None of these dictators elicit any sympathy, of course. Yet in each case, the comparison with Hitler was vastly overdrawn. Far from being Hitlers, they were regional strongmen with ambitions to control their own country by suppressing opposition. Although their foreign policies had a potential to destabilize their regions, none had an explicit expansionist design. Although the U.S. has no vital interests in those regions, it should speak out against gross violations of human rights. But it should have employed concerted diplomatic actions to address them. Instead, a regime change strategy was adopted. As a result, democracy was associated with putting a U.S.-friendly regime in power rather than supporting democratic processes. As to those daring to oppose the U.S.' global agenda, they risked to be isolated at best — and killed at worst.

The appeasement logic suffers from two important flaws when it is applied to Russia. First, it wrongfully presents the U.S. policy toward Russia as true engagement. In reality, the West never tried engagement. Because of deep mistrust toward Russia, U.S. policy was a combination of selective cooperation and a large dosage of containment. Take, for example,?  NATO expansion toward Russia's borders and a refusal to incorporate Russia into the West's security framework. By proposing to stand tough with Putin now, appeasement advocates want to apply hardline measures aimed at Moscow that have caused so many problems with Russia in the first place. The hawks around Putin would only be grateful for Western pressures as a justification for ratcheting up its anti-U.S. and anti-Western rhetoric and propaganda. In the meantime, this toughness on both sides could easily escalate to a military conflict.

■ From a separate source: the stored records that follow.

/-! Gathers and queues (R218-R224, R226) -/

/-- QUEUE shows the queues. -/
def State.showQueues (s : State) : State :=
  let a := s.pool.queueA.length
  let t := (s.setFld ldpcPage LDPC.QUEUE_A (min a 255)).setFld ldpcPage LDPC.QUEUE_B (min s.pool.queueB.length 255)
  t.peak ldpcPage LDPC.QUEUE_A_PEAK (min a 255)

/-- Coded bits erased (R185, R223): LLRs of 0. -/
def erasedBits (llrs : List Int) : Nat := (llrs.filter fun v => v == 0).length

/-- A codeword fails at L0 without a decode and enters the ladder (R219, R223, R226): its pieces stay (R220). -/
def State.cwSkipped (s : State) (g : Gather) (why : SlotState) : State :=
  match s.setting g.head g.sa with
  | none => s
  | some x => s.putSetting (s.enterLadder (x.setSlot g.slot { x.slot g.slot with st := why, kept := g.pieces }))

/-- A decode to queue. -/
def newJob (h sa c attempt rung : Nat) (llrs : List Int) : CwJob :=
  { head := h, sa := sa, slot := c, attempt := attempt, rung := rung, llrs := llrs, norm := 0, limit := 0 }

/-- Queue a failed codeword for L1 from its original inputs, or from the reads kept of it (R238, R243). -/
def State.issueL1 (s : State) (h sa c attempt : Nat) : State :=
  match s.setting h sa with
  | none => s
  | some x => (s.setPool { s.pool with queueB := s.pool.queueB ++ [newJob h sa c attempt 1 (piecesLlrs (x.slot c).kept)] }).showQueues

/-- An L0 failure goes on to L1, or without it to L2 (R237, R238). -/
def State.failL0 (s : State) (g : Gather) : State :=
  match s.setting g.head g.sa with
  | none => s
  | some x =>
    if x.rung1On then (s.cwSkipped g .failed0).issueL1 g.head g.sa g.slot g.attempt else s.cwSkipped g .failed

/-- A codeword is complete (R218, R226): it queues, or is overrun. Its L0 failure is reported to the
head block. -/
def State.cwComplete (s : State) (g : Gather) : State :=
  if 40 ≤ s.pool.queueA.length then
    let t := ((s.count ldpcPage LDPC.CW_OVERRUN).istat ldpcPage 9).event ldpcPage 0x4104 3
    let t := t.count ldpcPage LDPC.CW_L0_FAIL
    let t := t.setPool { t.pool with failed := t.pool.failed ++ [(g.head, g.sa, g.slot)] }
    -- its L1 decode follows as for any failed codeword
    t.failL0 g
  else
    let t := match s.setting g.head g.sa with
      | some x => s.putSetting (x.setSlot g.slot { x.slot g.slot with kept := g.pieces })
      | none => s
    (t.setPool { t.pool with queueA := t.pool.queueA ++ [newJob g.head g.sa g.slot g.attempt 0 (piecesLlrs g.pieces)] }).showQueues

/-- A piece of a re-read joins the reads kept of a codeword that is still failed (R243). -/
def State.keepRead (s : State) (a : Arrival) : State :=
  match s.setting a.head a.sa with
  | none => s
  | some x =>
    let c := slotAtPos a.seg a.beam
    s.putSetting (x.setSlot c { x.slot c with kept := keepPiece (x.slot c).kept a.beam a.piece })

/-- A delivered piece joins the codeword of its key; one with its 16 pieces is complete (R218). -/
def State.filePiece (s : State) (a : Arrival) (r : List Arrival) : State :=
  let c := slotAtPos a.seg a.beam
  let same (g : Gather) : Bool :=
    decide (g.head = a.head) && decide (g.sa = a.sa) && decide (g.slot = c) && decide (g.attempt = a.attempt)
  let g : Gather := (s.pool.gathers.find? same).getD
    { head := a.head, sa := a.sa, slot := c, attempt := a.attempt, pieces := [] }
  let g := { g with pieces := storePut (fun _ => none) g.pieces a.beam (some a.piece) }
  let others := s.pool.gathers.filter fun x => !same x
  let s := if a.attempt = 0 then s else s.keepRead a
  if piecesFilled g.pieces = 0xFFFF then
    let t := s.setPool { s.pool with arrivals := r, gathers := others }
    if a.attempt = 0 then t.cwComplete g
    else t
  else s.setPool { s.pool with arrivals := r, gathers := others ++ [g] }

/-- A codeword of a head is with the pool: queued, or in a cell. -/
def State.cwOut (s : State) (h sa c : Nat) : Bool :=
  let mine (j : CwJob) : Bool := decide (j.head = h) && decide (j.sa = sa) && decide (j.slot = c)
  s.pool.queueA.any mine || s.pool.cells.any fun e => e.2.any mine

/-- Every open gather of a head closes with erasures (R219): its codeword is not decoded at L0 and enters the ladder as
failed. In a setting whose first read has begun, codewords of which no piece was filed have nothing to decode. -/
def State.closeGathers (s : State) (h : Nat) : State :=
  -- pieces that the head block has sent still arrive
  let s := (s.pool.arrivals.filter fun a => decide (a.head = h)).foldl (fun u a => u.filePiece a (u.pool.arrivals.erase a)) s
  let mine := s.pool.gathers.filter fun g => decide (g.head = h)
  let t := s.setPool { s.pool with gathers := s.pool.gathers.filter fun g => !decide (g.head = h) }
  let t := t.forEach mine fun u g => if g.attempt ≠ 0 then u else u.failL0 g
  let begun := t.pool.settings.filter fun x => decide (x.head = h) && (decide (x.step = .reading) || decide (x.step = .l1)) && decide (x.slots ≠ [])
  t.forEach begun fun u x => u.forEach (List.range 72) fun v c =>
    match v.setting x.head x.sa with
    | some y =>
      if (y.slot c).st = .open && !v.cwOut h x.sa c then v.cwSkipped { head := h, sa := x.sa, slot := c, attempt := 0, pieces := [] } .skipped
      else v
    | none => v

/-- Weight of a cell (R224). -/
def State.cellWeight (s : State) (c : Nat) : Nat :=
  let v := if c < 8 then s.fld ldpcPage LDPC.CELL_WT0 / 16 ^ c % 16
    else if c < 16 then s.fld ldpcPage LDPC.CELL_WT1 / 16 ^ (c - 8) % 16
    else s.fld ldpcPage LDPC.CELL_WT2 / 16 ^ (c - 16) % 16
  max 1 v

/-- The job of a cell. -/
def State.cellJob (s : State) (c : Nat) : Option CwJob := storeFind (fun _ => none) s.pool.cells c

/-- Set the job of a cell. -/
def State.setCell (s : State) (c : Nat) (j : Option CwJob) : State :=
  s.setPool { s.pool with cells := storePut (fun _ => none) s.pool.cells c j }

/-- The free active cell that takes the next codeword by weighted round-robin (R45, R224): the one at
the turn until it has taken its weight in a row, then the next. -/
def State.nextCell (s : State) : Option Nat :=
  let free (c : Nat) : Bool := s.fldBit ldpcPage LDPC.CELL_MAP c && !s.fldBit ldpcPage LDPC.CELL_FAILED c && (s.cellJob c).isNone
  let start := if s.pool.rr.2 < s.cellWeight s.pool.rr.1 then s.pool.rr.1 else s.pool.rr.1 + 1
  ((List.range 18).map fun i => (start + i) % 18).find? free

/-- Whether class B may be served (R224): freely while no class A codeword waits, else up to L1_SHARE
percent of cell time. -/
def State.classB (s : State) : Bool :=
  !s.pool.queueB.isEmpty &&
  (s.pool.queueA.isEmpty ||
    decide (s.pool.bTime * 100 < s.fldIn ldpcPage LDPC.SCHED_CFG_L1_SHARE 5 100 * (s.pool.aTime + s.pool.bTime)))

/-- A cell takes a codeword: NORM and the limit of its rung are those that now stand (R222, R253). -/
def State.cellTakes (s : State) (c : Nat) (j : CwJob) : State :=
  let limit := if j.rung = 0 then s.fldIn ldpcPage LDPC.ITER_CFG_ITER_L0 1 63 else s.fldIn ldpcPage LDPC.ITER_CFG_ITER_L1 1 63
  let rr := if s.pool.rr.1 = c then (c, s.pool.rr.2 + 1) else (c, 1)
  let t := s.setCell c (some { j with norm := s.fldIn ldpcPage LDPC.ITER_CFG_NORM 8 15, limit := limit })
  (t.setPool { t.pool with rr := rr }).showQueues

end Sys2Proof.Machine
end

The appeasement theory also misreads Russia's motives in Ukraine. As in Georgia, these motives are related to preservation, not expansion, of the Kremlin's influence. Humiliated by the West's containment strategy and the collapse of the agreement of Feb. 21 between the Ukrainian government and the opposition, Putin used Crimea as a bargaining chip in negotiating the restoration of Russia's influence in Kiev. Yet, while his ambitions are limited, Western military pressures may push Putin to intervene in eastern and southern Ukraine.

Those applying the appeasement metaphor to Putin want to sabotage the Western leaders' attempts to resolve the Crimea crisis through diplomacy. In reality, they want to push the U.S. toward a military confrontation with Russia. They are making their case in Western media because the appeasement argument, as history shows, is more likely to convince the public to support the war against a global aggressor. There is reason to believe that the majority of Americans will not fall for this tactic. They have, after all, learned tough lessons over the past 20 to 40 years of U.S. interventions in other countries.

Whatever McCain, Clinton, Saakashvili and their supporters have to say, the solution to the Ukrainian crisis is to work out conditions respectful of Kiev and Moscow's wishes, not to drum up the war rhetoric. Washington and Brussels should continue to look for a diplomatic solution to the Russian-Ukrainian conflict and not yield to the pressures of anti-Russian hawks.

Andrei Tsygankov is professor of international relations and political science at San Francisco State University.